Queen Shiyiwe Mantfombi Dlamini Zulu, 65, died last weekend after just a month in power.

She was the third of six wives of King Goodwill Zwelithini, 72, who died in March after nearly 50 years on the throne.

Since his death the royal family, which receives an annual taxpayer-funded budget of more than £3.5 million, has been blighted by infighting as different factions seek to claim the throne.

Rival royal camps have claimed the Queen was poisoned and that her husband's signature on his will naming her as regent was faked.

The Zulu are South Africa's largest ethnic group, representing around a fifth of the country's population of 60 million people. King Zwelithini officially had six wives, who all claimed separate palaces, and 28 children.

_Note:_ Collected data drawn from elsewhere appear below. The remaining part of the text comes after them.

/-- Throttling at the seal of a frame. -/
def sealThrottle (s : State) : State :=
  let c := throttleCauses s
  let s := s.setObj 0x6050 9 c
  let st := s.obj 0x6050 8
  let s := if causesClear s = false then s.mapTherm fun t => { t with clearFrom := none }
    else if st ≠ 0 then s.mapTherm fun t => { t with clearFrom := some (t.clearFrom.getD s.clk.c) } else s
  let s := if c = 0 then s
    else if st = 0 then
      raise ((setThrottle s 1).bump 0x6050 12) 0x0908 3 [d8 c, d16 (s.obj 0x6001 1), dF (throttleAmps s)]
    else if st = 3 then setThrottle s 2 else s
  sealRequest s

/-- Grace ends with the request not met: enforcement begins with the next frame (R259, R260). -/
def execThrottleGraceExpiry (s : State) : Out :=
  onHost s fun s =>
    if s.obj 0x6050 8 = 1 ∧ s.therm.grace.isSome ∧ s.therm.met = false then
      s.mapTherm fun t => { t with enforce := true }
    else s

/-- |I_S| has stayed above I_thr for 1 s after the request was met (R259). -/
def execThrottleOvercurrentTimeout (s : State) : Out :=
  onHost s fun s =>
    if s.obj 0x6050 8 = 1 ∧ s.therm.met ∧ s.therm.above.isSome then s.mapTherm fun t => { t with enforce := true } else s

/-- Every cause has stayed below its limit for the clear time: a request never enforced ends, an enforced one awaits its
acknowledgement (R257, R261). -/
def execThrottleClearTime (s : State) : Out :=
  onHost s fun s =>
    if s.therm.clearFrom.isNone then s
    else if s.obj 0x6050 8 = 1 then setThrottle s 0
    else if s.obj 0x6050 8 = 2 then
      let secs := elapsedNs s.clk s.therm.enforcedC s.clk.c / 1000000000
      raise ((setThrottle s 3).mapTherm fun t => { t with clearedC := s.clk.c }) 0x090A 3 [d32 secs]
    else s

/-- A write of 1 to 0x6050:10 (R261). -/
def execThrottleAcknowledge (s : State) : Out :=
  onHost s fun s => hostWrite s 0x6050 10 (if s.obj 0x6050 8 = 3 then errOk else errState) fun s =>
    s.mapTherm fun t => { t with ack := true }

/-- Enforcement and acknowledgement take effect at the boundary (R260, R261). -/
def throttleBoundary (s : State) : State :=
  if s.therm.enforce ∧ s.obj 0x6050 8 = 1 then
    let i := absR (s.objF 0x3410 3)
    let lim := throttleAmps s
    let s := (setThrottle s 2).mapTherm fun t =>
      { t with enforce := false, clamp := some (maxR i lim), clampC := s.clk.c, enforcedC := s.clk.c }
    raise (s.setObj 0x6050 11 0) 0x0909 3 [dF i, dF lim]
  else if s.therm.ack then
    if s.obj 0x6050 8 = 3 then
      let secs := elapsedNs s.clk s.therm.clearedC s.clk.c / 1000000000
      raise (setThrottle s 0) 0x090B 3 [d32 secs]
    else s.mapTherm fun t => { t with ack := false }
  else s

/-- The enforced clamp, A: it falls from where it began to I_thr. -/
def throttleClamp (s : State) : Option Rat :=
  s.therm.clamp.map fun q =>
    maxR (throttleAmps s) (q - s.objF 0x6050 7 * ((elapsedNs s.clk s.therm.clampC s.clk.c : Int) : Rat) / 1000000000)

/-- What the windows (code 1) and throttling (code 2) impose on the dispatch loop (R205, R254, R260). -/
def thermalImposed (s : State) : List (Nat × Option Rat × Option Rat) :=
  let zero (b : Nat) : Option Rat := if bitOf (s.obj 0x6000 1) b then some 0 else none
  [(1, zero 0, zero 1), (2, throttleClamp s, throttleClamp s)]

/-! ### The throttle message (R258) -/

/-- A lane element (R391): identifier word, DLC, source and data. -/
def canElem (word dlc src : Nat) (data : List Byte) : Elem :=
  .bytes (leBytes 4 (word : Int) ++ [BitVec.ofNat 8 dlc, BitVec.ofNat 8 (src * 32), 0#8, 0#8] ++ padTo 64 data)

/-- The 8 bytes of the message. -/
def throttleBytes (s : State) : List Byte :=
  d8 (s.obj 0x6050 8) ++ d8 (s.obj 0x6050 9)
    ++ leBytes 2 (i16Of ((match extreme s true with | some (t, _) => t | none => 0) * 5 / 8))
    ++ leBytes 2 (clampI 0 65535 (roundRne (throttleAmps s * 10)))
    ++ d8 (clampI 0 255 (s.obj 0x6050 11)) ++ d8 (s.therm.msgCount % 256 : Nat)

/-- Grace begins with the release after the request was raised, and a message that is due goes to lane 9 (R258, R259). -/
def releaseThrottle (s : State) : State :=
  let s := if s.obj 0x6050 8 = 1 ∧ s.therm.grace.isNone ∧ s.therm.met = false then
      s.mapTherm fun t => { t with grace := some s.clk.c } else s
  if s.therm.message = false then s else
  let word := s.objN 0x6070 1 + (if s.obj 0x6070 2 = 1 then 536870912 else 0)
  let e := canElem word 8 3 (throttleBytes s)
  let s := s.mapTherm fun t => { t with message := false, msgCount := t.msgCount + 1, msgC := s.clk.c }
  if s.drivesAll then lanePush s 9 e else s

/-- The message period ends between changes of state (R258). -/
def execThrottleMessagePeriod (s : State) : Out :=
  onHost s fun s => if s.obj 0x6050 8 ≠ 0 then s.mapTherm fun t => { t with message := true } else s

end Sys2Proof.Machine
end

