/-- All that was pulled is installed; the number of cells whose CM18 has changed. -/
def installPull (s : State) (frame : Nat) (all : List Byte) : Nat × State :=
  let base := getLe all 0 4
  let raw := all.drop base
  let (s, l) := takeConfig s (all.drop 12)
  let n := getLe l 0 2
  let l := l.drop 2
  let ns := (List.range n).map (· + 1)
  let w := 2 + 64 + 161
  let changed := (ns.filter (fun k =>
    getLe l (w * (k - 1)) 2 != identDigest (s.objN (0x3100 + slotOf s k) 6))).length
  let s := ns.foldl (fun s k => installCell s k (sliceAt l (w * (k - 1)) w)) s
  let l := l.drop (w * n)
  let s := ns.foldl (fun s k => installRec s frame k (sliceAt l (800 * (k - 1)) 800)) s
  let l := l.drop (800 * n)
  let s := ns.foldl (fun s k => (s.setObj 0x4108 k (getLe l (8 * (k - 1)) 4 : Nat)).setObj 0x4109 k (getLe l (8 * (k - 1) + 4) 4 : Nat)) s
  let l := l.drop (8 * n)
  let layout := getLe l 0 4
  let (ret, l) := unblob (l.drop 4)
  let (forces, l) := unblob l
  let (av, l) := unblob l
  let (sl, l) := unblob l
  let (th, l) := unblob l
  let s := if raw = [] then s else installImage s raw
  let s := match s.prog.image with
    | some im => restoreRetained s im 1 layout im.symbols ret
    | none => s
  let s := installControl (installForces s forces) av sl th
  let st := getLe l 0 1
  let s := if s.prog.image ≠ none ∧ s.obj 0xA000 2 = 0 then setProgState s 1 5 else s
  (changed, if (st = 2 ∨ st = 3) ∧ s.prog.image ≠ none ∧ progRuns s = false then startTasks s 5 else s)

/-- Every block has arrived: installation, and the shadow run begins (R323, R325). -/
def finishPull (s : State) (frame need : Nat) : State :=
  let k := blocksOf need
  let all := ((List.range k).flatMap (fun i => storeGet (fun _ => []) s.duplex.pull i)).take need
  let c := s.duplex.pullC
  let (changed, s) := installPull s frame all
  let s := s.mapDup fun d => { d with pullHead := none, pull := [], kept := [] }
  let s := s.setObjs 0x7009 [(1, 2), (3, 0)]
  raiseDup s 0x0B0A [d32 (s.obj 0x7009 2), d32 (elapsedNs s.clk c s.clk.c / 1000000), d32 changed]

/-- Bytes the card needs of what the donor sends: the image only when its CRC differs from its own. -/
def pullNeed (s : State) (d : List Byte) : Nat :=
  let own : Nat := match s.prog.image with | some im => im.imgCrc | none => 0
  if getLe d 8 4 = own then getLe d 0 4 else getLe d 0 4 + getLe d 4 4
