-- ==== Sys2Proof/Machine/Host.lean ====
section
/-!
DEFINITION. Sessions, reading and writing, segmented transfer, safety sessions, the serialisation of writes, PRP and the
IP answers (R353 to R373, R379, R380).
Marks (notes/assumptions): DESIGN CHOICE 20, 91, 92.
-/
namespace Sys2Proof.Machine

/-! ### Keys and handshakes (R360 to R364) -/

/-- The key a handshake on a channel takes at its HELLO, a later change applying from the next one: over the service port, 32 zero bytes while no key is set (R364) and in RETIRED,
whose secrets are wiped (R366). -/
def shakeKey (s : State) (c : Channel) : List Byte :=
  if c = .service ∧ (s.obj 0x1210 4 = 0 ∨ s.obj 0x2040 1 = 4) then List.replicate 32 0#8 else s.host.psk

/-- The session identifier as the proofs carry it. -/
def sidBytes (sid : Nat) : List Byte := leBytes 4 (sid : Int)

/-- The client proof of R361. -/
def clientProof (h : Handshake) : List Byte :=
  hmacSha256 h.key (asciiBytes "EOP-C" ++ h.nc ++ h.nm ++ h.client ++ sidBytes h.sid)

/-- The module proof of R361. -/
def moduleProof (h : Handshake) : List Byte :=
  hmacSha256 h.key (asciiBytes "EOP-M" ++ h.nm ++ h.nc ++ sidBytes h.sid)

/-- The session key of R361. -/
def sessionKey (h : Handshake) : List Byte :=
  hmacSha256 h.key (asciiBytes "EOP-S" ++ h.nc ++ h.nm ++ sidBytes h.sid)

/-- Seconds for which an address is still blocked (R360). -/
def blockLeft (s : State) (addr : Nat) : Nat :=
  match s.host.blocked.find? (fun p => p.1 == addr) with
  | some (_, c) => if s.clk.c < c then (c - s.clk.c + 249999999) / 250000000 else 0
  | none => 0

/-- A step of a handshake is refused (R360); the answer carries the number of the message it answers (R357). -/
def refuseShake (s : State) (c : Channel) (reason addr seq : Nat) : State :=
  let s := sendPlain s c 0x05 0 seq ([BitVec.ofNat 8 reason, 0#8, 0#8, 0#8] ++ leBytes 4 (blockLeft s addr : Int))
  raise s 0x0D04 2 [d32 reason, d32 addr]

/-- The state of a channel's session object. -/
def markSession (s : State) (c : Channel) (v : Int) : State :=
  match c with
  | .eop => s.setObj 0x1200 1 v
  | .service => s.setObj 0x1500 1 (if v = 2 then 2 else if s.obj 0x1500 1 = 0 then 0 else 1)

/-- Whether a channel takes sessions at all: the network address must be set (R356); the service port must be attached and
the life-cycle state one of R366. -/
def channelUp (s : State) (c : Channel) : Bool :=
  match c with
  | .eop => decide (s.host.ip ≠ 0)
  | .service => decide (s.obj 0x1500 1 ≠ 0) && [1, 3, 4].contains (s.obj 0x2040 1)

/-- Why a HELLO is refused, or 0 (R360, R362, R364). -/
def helloRefusal (s : State) (c : Channel) (addr : Nat) (takeover : Bool) : Nat :=
  if blockLeft s addr ≠ 0 then 4
  else if c = .eop ∧ s.obj 0x1210 4 = 0 then 5
  else if (s.session c).isOpen ∧ takeover = false then 1
  else if takeover ∧ s.obj 0x1210 3 = 0 then 3
  else if s.host.shakes.any (fun h => h.chan == c) then 1
  else 0
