-- ==== Sys2Proof/Safety.lean ====
section
/-!
DEFINITION. What counts as a safe run, in the terms the statements use: a command that is answered with a next state, the parts of the
state a command leaves alone, and the invariants every step keeps.
-/
namespace Sys2Proof.Machine

/-- The command is answered with a next state of which `P` holds. -/
def Answers (c : Instr) (s : State) (P : State → Prop) : Prop := ∃ t, exec c s = .next t ∧ P t

/-- A step ends neither in a fault nor in a refusal. -/
def Runs (s : State) : Prop := ∃ t, step s = .next t

/-- The parts of the state beside the objects and the queue. -/
inductive Part where
  | doms | clk | frame | lanes | rings | cells | av | slips | valves | therm | safe | duplex | evt | host | log | prog | cans
  | alley | pwr | pairOn | hostUp | stringUp | sent | free
  deriving DecidableEq, Repr

/-- One part is the same in both states. -/
def Part.same (s t : State) : Part → Prop
  | .doms => t.doms = s.doms
  | .clk => t.clk = s.clk
  | .frame => t.frame = s.frame
  | .lanes => t.lanes = s.lanes
  | .rings => t.rings = s.rings
  | .cells => t.cells = s.cells
  | .av => t.av = s.av
  | .slips => t.slips = s.slips
  | .valves => t.valves = s.valves
  | .therm => t.therm = s.therm
  | .safe => t.safe = s.safe
  | .duplex => t.duplex = s.duplex
  | .evt => t.evt = s.evt
  | .host => t.host = s.host
  | .log => t.log = s.log
  | .prog => t.prog = s.prog
  | .cans => t.cans = s.cans
  | .alley => t.alley = s.alley
  | .pwr => t.pwr = s.pwr
  | .pairOn => t.pairOn = s.pairOn
  | .hostUp => t.hostUp = s.hostUp
  | .stringUp => t.stringUp = s.stringUp
  | .sent => t.sent = s.sent
  | .free => t.free = s.free

/-- Nothing but the parts listed and the objects of the indices for which `touched` answers true differs; the queue never
does. -/
def Unchanged (parts : List Part) (touched : Nat → Bool) (s t : State) : Prop :=
  (∀ p, p ∉ parts → Part.same s t p) ∧ t.pending = s.pending ∧ ∀ i sub, touched i = false → sub < 65536 → t.obj i sub = s.obj i sub

/-- Whenever the command is answered with a next state, nothing but these parts and these objects differs. -/
def Leaves (c : Instr) (parts : List Part) (touched : Nat → Bool) : Prop :=
  ∀ s t, exec c s = .next t → Unchanged parts touched s t

/-- Lane 37 has a slot for an event of this code (R63, R65). -/
def roomFor (s : State) (code : Nat) : Prop :=
  let l := (s.lane 37).elems
  let c0 := (l.filter isClass0).length
  if rateClass code = 0 then c0 < 32 else l.length - c0 < 224

/-- An event of this code with these data is the last request of lane 37, where that had a slot for it (R411). -/
def Writes (code : Nat) (flds : List Fld) (s t : State) : Prop :=
  roomFor s code → ∃ e, (t.lane 37).elems.getLast? = some (.event e) ∧ e.code = code ∧ e.data = (packFlds [] flds).1

/-- A client's message passes the gate of R357 and R359: its session is open, its tag verifies, it has not been answered before and its
number is fresh. -/
def Accepts (s : State) (h : MsgHead) (typ : Nat) (payload : List Byte) : Prop :=
  s.hostUp = true ∧ (s.session h.chan).isOpen = true ∧ tagOk s h typ 0 payload = true
    ∧ (s.session h.chan).answered.find? (fun p => p.1 == h.seq.toNat) = none ∧ seqFresh (s.session h.chan) h.seq.toNat = true

/-- The response to the message has been stored under its number and sent (R359). -/
def Answered (h : MsgHead) (s t : State) : Prop :=
  (∃ m, (t.session h.chan).answered.head? = some (h.seq.toNat, m)) ∧ s.sent.length < t.sent.length

/-- An RWS write that its owner accepts, carried out by a command of its own, whose change-log entry could not be committed; with the
object it writes (R293). -/
def Unstored (s : State) (c : Instr) (i k : Nat) : Prop :=
  entryFails s = true ∧
  ((∃ n : Fin 2, c = .dividerCalStart n ∧ i = chanIx (n + 2) ∧ k = 15)
  ∨ (∃ n : Fin 2, c = .acceptProposedTrim n ∧ i = chanIx (n + 2) ∧ k = 17)
  ∨ (c = .takeInjectionBaseline ∧ i = 0x3460 ∧ k = 2)
  ∨ (∃ n : Fin 8, c = .checkEnableWrite n ∧ n ≠ 0 ∧ n ≠ 2 ∧ i = 0x3461 + n.val ∧ k = 6)
  ∨ (∃ v : BitVec 16, c = .recordResetWrite v ∧ ((1 ≤ v.toNat ∧ v.toNat ≤ s.cellCount) ∨ v.toNat = 65535) ∧ i = 0x4410 ∧ k = 0)
  ∨ (∃ p : List Byte, c = .safetyPasswordWrite p ∧ passwordOk p = true ∧ s.log.derived = [] ∧ s.obj 0x2040 1 = 1 ∧ i = 0x6890 ∧ k = 1)
  ∨ (∃ p : List Byte, c = .preSharedKeyWrite p ∧ p.length = 32 ∧ s.obj 0x2040 1 = 1 ∧ i = 0x1210 ∧ k = 1)
  ∨ (∃ v : BitVec 8, c = .bankSelectWrite v ∧ v.toNat ≤ 1 ∧ bitOf (s.obj 0x2050 5) v.toNat = true ∧ i = 0x2050 ∧ k = 4)
  ∨ (c = .clearVaultLatches ∧ i = 0x2070 ∧ k = 4)
  ∨ (∃ (ref : ObjRef) (w : WriteReq) (r : ObjRow), c = .objectWriteApply ref ∧ i = ref.index.toNat ∧ k = ref.sub.toNat
      ∧ (takeWrite i k s.host.due).1 = some w ∧ objInfo s i k = some r ∧ ownRow s i k = false ∧ r.access = .rws
      ∧ (isBytes r = true → bytesRefusal s i k w.bytes = 0)))

/-- The command is refused for storage: the old values stay, the failure counts in 0x2080:4 and is recorded, the answer is STATE. -/
def RefusedForStorage (c : Instr) (s : State) (i k : Nat) : Prop :=
  Answers c s fun t => t.host.lastErr = errState ∧ t.obj i k = s.obj i k ∧ t.doms = s.doms ∧ t.cells = s.cells ∧ t.log = (entryTried s).log
    ∧ t.pwr = s.pwr ∧ t.host.psk = s.host.psk ∧ t.obj 0x2080 4 = countUp 32 (s.obj 0x2080 4)
    ∧ Writes 0x0F0E [d32 9, d32 (s.objN 0x6891 1 % 256 : Nat)] s t

/-- The indices of the lanes' counters (R63, R66), which raising an event may change. -/
def laneCounters (i : Nat) : Bool := decide (0x2100 ≤ i) && decide (i ≤ 0x2102)

/-- The objects and the DOMAIN values are held in their canonical form. -/
def StoreInv (s : State) : Prop := storeWf objDefault s.objs ∧ storeWf (fun _ => ([] : List Byte)) s.doms

end Sys2Proof.Machine
end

The traditional ruler has no political power but holds significant influence among the ethnic group, which also controls vast tracts of land.

More than 200 Zulu traditionally dressed people parade through the streets in Johannesburg - LUCA SOLA/AFP via Getty Images
More than 200 Zulu traditionally dressed people parade through the streets in Johannesburg - LUCA SOLA/AFP via Getty Images

Following King Zwelithini's death, daughters from his first wife launched a court challenge claiming the King's will was fraudulent, and that his signature on the document naming his regent had been forged.

Handwriting experts have reportedly been brought in to verify the will.

In a separate move, their mother, Queen Sibongile Dlamini Zulu asked a regional court to forbid the coronation of a regent and to recognise her civil marriage to the late king as his only legally binding union.

Following the death of Queen Mantfombi last week in a Johannesburg hospital, another royal, Prince Buthelezi, told South African media she may have been poisoned by rivals in the royal family.

"People think we're murderers," Princess Thembi, the late king's sister, told local media last week, denying the poisoning claim.

No official cause of death has been released. Local outlets have reported that she had been ill but have not released details of her medical condition.

On Wednesday, hundreds of mourners wearing face masks and traditional leopard skin accompanied the body of the late queen from a morgue in Johannesburg to its final burial site in Nongoma, in the coastal province of KwaZulu-Natal where most Zulu live.

The ruler was buried on Thursday before dawn and an official funeral service will take place on Zulu land on Friday. South Adrican commentators have compared the succession wars to Game of Thrones.

"It is unthinkable that in the past such a massive fallout in the royal family could have been for public consumption on such a large scale," Zulu analyst Cyril Madlala said.

"WhatsApp, Twitter and Facebook are among the weapons as the descendants of the founder of the Zulu nation, King Shaka, tear his legacy apart," he wrote in the Daily Maverick newspaper.

Queen Mantfombi, 65, was sister to King Mswati III, of neighbouring eSwatini, Africa's last ruling monarch.